▸ SUPPLIED DATA:
/-- The oldest packet started, whatever its command, if R53 allows it; one that is not valid puts the queue into ERROR (R51). -/
def startHead (s : State) (qid : Nat) (which : Packet → Bool) : State :=
  match startable s qid with
  | none => s
  | some p =>
    if !which p then s
    else if p.command = 255 ∨ !packetOk (s.queue qid).desc.cls p then enterError s qid 1
    else match p.command with
      | 0 => startNop s qid
      | 1 => startLaunch s qid p
      | 2 => startGraph s qid p
      | 3 => startCopy s qid p
      | 4 => startWait s qid p
      | 5 => startSignal s qid p
      | 6 => startPhase s qid p
      | 7 => if field (p.word 1) 0 4 = 1 then startCancel s qid p else startPrio s qid p
      | 8 => startPresent s qid p
      | 9 => startFence s qid p
      | _ => enterError s qid 1

/-- `NOP`; a packet that no command names, or that KC0 has rejected, ends here too. -/
def execPktNop (qid : Nat) (s : State) : Out := .next (startHead s qid (fun p => p.command = 0 || 9 < p.command))
def execPktLaunch (qid : Nat) (s : State) : Out := .next (startHead s qid (fun p => p.command = 1))
def execPktGraph (qid : Nat) (s : State) : Out := .next (startHead s qid (fun p => p.command = 2))
def execPktCopy (qid : Nat) (s : State) : Out := .next (startHead s qid (fun p => p.command = 3))
def execPktWait (qid : Nat) (s : State) : Out := .next (startHead s qid (fun p => p.command = 4))
def execPktSignal (qid : Nat) (s : State) : Out := .next (startHead s qid (fun p => p.command = 5))
def execPktPhase (qid : Nat) (s : State) : Out := .next (startHead s qid (fun p => p.command = 6))
/-- `JOBCTL` with any ACT but 2: one that is neither 1 nor 2 is rejected. -/
def execPktJobctlCancel (qid : Nat) (s : State) : Out := .next (startHead s qid (fun p => p.command = 7 && field (p.word 1) 0 4 ≠ 2))
def execPktJobctlSetPriority (qid : Nat) (s : State) : Out := .next (startHead s qid (fun p => p.command = 7 && field (p.word 1) 0 4 = 2))
def execPktPresent (qid : Nat) (s : State) : Out := .next (startHead s qid (fun p => p.command = 8))
def execPktFence (qid : Nat) (s : State) : Out := .next (startHead s qid (fun p => p.command = 9))

/-! ## Waits (R57) -/

/-- The next re-read of a wait whose condition is false. -/
def QWait.again (now ceil : Nat) (w : QWait) : QWait :=
  { w with interval := min (2 * w.interval) ceil, due := now + min (2 * w.interval) ceil }

/-- The re-read of the counter of a launch's own wait; a read that fails puts the queue into ERROR with R at that packet (R46, R47). -/
def recheckLaunch (s : State) (qid : Nat) (i : W32) (id : Nat) (w : QWait) : State :=
  let put (s : State) (p : Pending) : State :=
    s.modQueue qid (fun q => { q with running := q.running.map (fun e => if e = (i, .launchWait id w) then (i, p) else e) })
  let q := s.queue qid
  let asid := (s.launch id).asid
  match readCounter s asid w.cnt with
  | none =>
    let s := endUnread s id .cancelled
    if q.st = .active ∨ q.st = .waiting then
      let s := storeR (s.modQueue qid (fun q => { q with r := i })) qid
      if (s.queue qid).st = .error then s else enterError s qid 5
    else s
  | some (pa, v) =>
    let s := hubNote s asid.toNat w.cnt.toNat 8
    if w.val.toNat ≤ v then toDispatcher ((put s (.launch id)).modLaunch id (fun l => { l with waiting := false })) (.launch id)
    else put s (.launchWait id ({ w with pa }.again s.time (pollCeiling s q)))

/-- A `WAIT` in force fails: R holds it again (R46, R57). (DEDUCED, log 50.) -/
def failWait (s : State) (qid code : Nat) : State :=
  let s := storeR (s.modQueue qid (fun q => { q with r := q.r - 1 })) qid
  if (s.queue qid).st = .waiting then enterError s qid code else s

def execWaitRecheck (qid : Nat) (s : State) : Out :=
  let q := s.queue qid
  let s := match q.wait with
    | some w =>
      if q.st ≠ .waiting ∨ s.time < w.due then s
      else match readCounter s q.desc.asid w.cnt with
        | none => failWait s qid 5
        | some (pa, v) =>
          let s := hubNote s q.desc.asid.toNat w.cnt.toNat 8
          if w.val.toNat ≤ v then storeStatus (s.modQueue qid (fun q => { q with st := .active, wait := none })) qid
          else s.modQueue qid (fun q => { q with wait := some ({ w with pa }.again s.time (pollCeiling s q)) })
    | none => s
  .next (q.running.foldl (fun s r => match r.2 with
    | .launchWait id w => if s.time < w.due ∨ (s.launch id).ended.isSome then s else recheckLaunch s qid r.1 id w
    | _ => s) s)

def execWaitTimeout (qid : Nat) (s : State) : Out :=
  let q := s.queue qid
  .next (match q.wait.bind (·.deadline) with
    | some t => if q.st = .waiting ∧ t ≤ s.time then failWait s qid 4 else s
    | none => s)

/-! ## What KC0 submits (R76) -/

/-- The oldest packet of a queue that KC0 holds. -/
def oldestHeld (q : Queue) : Option Packet := q.buf.find? (fun p => p.place = .held)

/-- A write of DSP_SUBMIT_Q completes the command at DSP_SUBMIT: the packet leaves KC0, and starts at once if R53 allows it. A write with bits 15 to 12
or 63 to 48 not 0 is ignored and sets BADIO; R76 does not say what it does. (DEDUCED, log 36.) -/
def submit (s : State) (val : W64) (act : Nat) : State :=
  let v := val.toNat
  let qid := field v 0 12
  let cmd := s.fw.submit.toNat
  if field cmd 57 4 ≠ act then s
  else if field v 12 4 ≠ 0 ∨ field v 48 16 ≠ 0 then setBadIo s 0
  else match oldestHeld (s.queue qid) with
    | none => setBadIo s 0
    | some p =>
      if p.idx.toNat ≠ field v 16 32 then setBadIo s 0
      else
        let s := s.modQueue qid (fun q => { q with
          buf := q.buf.map (fun b => if b.idx = p.idx then { b with place := .submitted, act, addr := BitVec.ofNat 57 cmd } else b) })
        startHead s qid (fun b => b.idx = p.idx)

def execDspSubmitLaunch (val : W64) (s : State) : Out := .next (submit s val 0)
def execDspSubmitGraph (val : W64) (s : State) : Out := .next (submit s val 1)
def execDspSubmitPerform (val : W64) (s : State) : Out := .next (submit s val 2)
def execDspSubmitReject (val : W64) (s : State) : Out := .next (submit s val 3)

end Sys2Proof.Machine
end

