-- ==== Sys2Proof/Machine/Display.lean ====
section
/-! DEFINITION. The display heads, their rows and the bisque path: timelines, rounds, bands, poses, deadlines, scan-out, mode setting and kernel loading
(R160 to R193, R409, R432, R435). Times of a head are in 1/256 of a tick of 1/132 GHz: a dc is 55 ticks, LINE_TIME counts 1/256 dc. -/
namespace Sys2Proof.Machine

/-! ## Timelines (R161, R162) -/

/-- A head is on when it has an interface and a line time. -/
def Head.on (h : Head) : Bool := h.timing.iface ≠ 0 && h.timing.lt ≠ 0
/-- A line time in 1/256 tick. -/
def Head.unit (h : Head) : Int := h.timing.lt.toNat * 55
/-- When line `l` of frame `f` begins. -/
def Head.lineAt (h : Head) (f : Nat) (l : Int) : Int := h.frameStart + ((f : Int) - h.frame) * h.timing.vtotal.toNat * h.unit + l * h.unit
/-- Whether a moment of a head's timeline has come. -/
def reached (s : State) (t : Int) : Bool := t ≤ s.time * 256
/-- Whether a moment falls in the present dc or before it. -/
def reachedDc (s : State) (t : Int) : Bool := t < (s.time + 55) * 256
/-- BAND_CFG and SKEW in force for a frame: the latest adopted for it or an earlier one (R191). -/
def Head.cfgFor (h : Head) (f : Nat) : BandCfg := (((h.cfgs.filter (fun e => e.1 ≤ f)).getLast?).map (·.2)).getD {}
def Head.nbands (h : Head) (f : Nat) : Nat := (h.timing.vactive.toNat + (h.cfgFor f).bandLines - 1) / (h.cfgFor f).bandLines
def Head.line0 (h : Head) (f b : Nat) : Nat := b * (h.cfgFor f).bandLines
def Head.nlines (h : Head) (f b : Nat) : Nat := min (h.line0 f (b + 1)) h.timing.vactive.toNat - h.line0 f b
/-- The deadline of a band (R178). -/
def Head.deadlineAt (h : Head) (f b : Nat) : Int := h.lineAt f ((h.line0 f b : Int) - (h.cfgFor f).guard)
/-- When the pose of a band is latched (R177). -/
def Head.latchAt (h : Head) (f b : Nat) : Int := h.lineAt f ((h.line0 f b : Int) - (h.cfgFor f).poseLead)
/-- When the round that begins with a band is due (R163). -/
def Head.dueAt (h : Head) (f b : Nat) : Int := h.lineAt f ((h.line0 f b : Int) - (h.cfgFor f).leadLines)

/-- A band's record made if there is none. -/
def Head.touch (h : Head) (f b : Nat) : Head := if (h.bandOf f b).isSome then h else { h with bands := h.bands ++ [{ frame := f, band := b }] }

/-- A display request of some bytes deducted from the credit of its channel while that credit is positive; the last may drive it negative (R12). -/
def chargeDisplay (s : State) (pa n : Nat) : State :=
  if inDevice pa 1 then { s with mod := { s.mod with chans := tmod s.mod.chans (chanOf pa) {} (fun c => { c with credit := if 0 < c.credit then c.credit - n else c.credit }) } }
  else s

/-- The display requests of a read of a source: one to each page that it meets, which recalls the owners of its lines at their home (R12, R262). -/
def chargeSource (s : State) (asid shift va n : Nat) : State :=
  (List.range (if n = 0 then 0 else (va + n - 1) / 4096 - va / 4096 + 1)).foldl (fun s i =>
    let a := max va ((va / 4096 + i) * 4096)
    let m := min (va + n) ((va / 4096 + i + 1) * 4096) - a
    match sourceTr s asid a shift with
    | .ok pa _ => if inDevice pa 1 then recallLines (chargeDisplay s pa m) 192 pa m else s
    | _ => s) s

/-! ## Sampling (R171 to R173) -/

/-- What a head samples of an entry: the generation and the base of a backing, and SHIFT where it is backing 1; all 0 where there is no source (R171). -/
structure Sampled where
  gen : BitVec 48 := 0
  srcbase : W64 := 0
  shift : Nat := 0
  deriving DecidableEq, Repr, Inhabited

/-- The sample of a backing; 0 where nothing has been published. -/
def backingOf (e : PubEntry) (gen : Nat) (active : Bool) : Sampled :=
  if gen = 0 then {}
  else
    let shift := if active then e.shift else 0
    { gen := BitVec.ofNat 48 gen, srcbase := BitVec.ofNat 64 ((e.vbase + shift) % 2 ^ 57), shift }
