-- ==== Sys2Proof/Machine/Dispatch.lean ====
section
/-! DEFINITION. One arm per constructor of `Instr`: the meaning it calls. -/
namespace Sys2Proof.Machine
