/-! ## Steps -/

/-- `i` is the row of the opcode table that a due turn is; the packet at the head of a queue is the row of its command (R51). -/
def DueRow (s : State) (d : Due) (i : Instr) : Prop :=
  match d with
  | .moduleBoot => i = .moduleBoot
  | .bootComplete => i = .bootComplete
  | .classShareWindow unit => i = .classShareWindow unit
  | .displayCreditWindow chan => i = .displayCreditWindow chan
  | .iclRetrainDone port => i = .iclRetrainDone port
  | .modulePark => i = .modulePark
  | .attQuoteComplete => i = .attQuoteComplete
  | .fwUpdateVerified => i = .fwUpdateVerified
  | .fwBankChange => i = .fwBankChange
  | .iftResendTimeout copy msg => i = .iftResendTimeout copy msg
  | .coreRetire core => i = .coreRetire core
  | .kilnWatchdogRestart k => i = .kilnWatchdogRestart k
  | .scannerPoll => i = .scannerPoll
  | .packet qid => match ((s.queue qid).buf.head?).map (fun p => (p.command, p.word 1 % 16)) with
    | some (1, _) => i = .pktLaunch qid
    | some (2, _) => i = .pktGraph qid
    | some (3, _) => i = .pktCopy qid
    | some (4, _) => i = .pktWait qid
    | some (5, _) => i = .pktSignal qid
    | some (6, _) => i = .pktPhase qid
    | some (7, op) => i = if op = 2 then Instr.pktJobctlSetPriority qid else .pktJobctlCancel qid
    | some (8, _) => i = .pktPresent qid
    | some (9, _) => i = .pktFence qid
    | _ => i = .pktNop qid
  | .waitRecheck qid => i = .waitRecheck qid
  | .waitTimeout qid => i = .waitTimeout qid
  | .dispatcherDecision => i = .dispatcherDecision
  | .groupComplete gid => i = .groupComplete gid
  | .clusterSave cluster => i = .clusterSave cluster
  | .energyRebalance region => i = .energyRebalance region
  | .taskStart region => i = .taskStart region
  | .completeTask gid coil => i = .completeTask gid coil
  | .taskFaultListEntry gid coil => i = .taskFaultListEntry gid coil
  | .taskPoolClose launch => i = .taskPoolClose launch
  | .pageWalkComplete entry => i = .pageWalkComplete entry
  | .tlbiComplete => i = .tlbiComplete
  | .dirtyLineSweep core => i = .dirtyLineSweep core
  | .scWheelPosition => i = .scWheelPosition
  | .longLatencyLand gid coil => i = .longLatencyLand gid coil
  | .sleepHoldEnd gid coil => i = .sleepHoldEnd gid coil
  | .watchdogExpiry gid coil => i = .watchdogExpiry gid coil
  | .copyDescriptorFetch core => i = .copyDescriptorFetch core
  | .copyBytesLand copy bytes => i = .copyBytesLand copy bytes
  | .copyComplete copy => i = .copyComplete copy
  | .ldblkFillComplete fill => i = .ldblkFillComplete fill
  | .osGrant slice entry => i = .osGrant slice entry
  | .osWatchdogExpiry slice entry => i = .osWatchdogExpiry slice entry
  | .osOverflowRetry slice => i = .osOverflowRetry slice
  | .waveStart render => i = .waveStart render
  | .blendApply render => i = .blendApply render
  | .tileRenderRetire render => i = .tileRenderRetire render
  | .passEnd pass => i = .passEnd pass
  | .headCmdComplete head => i = .headCmdComplete head
  | .headFrameEnd head => i = .headFrameEnd head
  | .roundStart head => i = .roundStart head
  | .rowBundleIssue head => i = .rowBundleIssue head
  | .rowStop head => i = .rowStop head
  | .rowResume head => i = .rowResume head
  | .syncRelease head => i = .syncRelease head
  | .roundTimeout head => i = .roundTimeout head
  | .poseLatch head band => i = .poseLatch head band
  | .bandDeadline head band => i = .bandDeadline head band
  | .lineScanout head => i = .lineScanout head
  | .bandStart core => i = .bandStart core
  | .bandDrainEnd core => i = .bandDrainEnd core
  | .fetchComplete core m1 => i = .fetchComplete core m1
  | .gqPush core => i = .gqPush core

▸ WHAT YOU SHOULD DO: State how many lines in the material above hold the word "fails". Add nothing else.

▸ SOLUTION TO THIS TASK: 2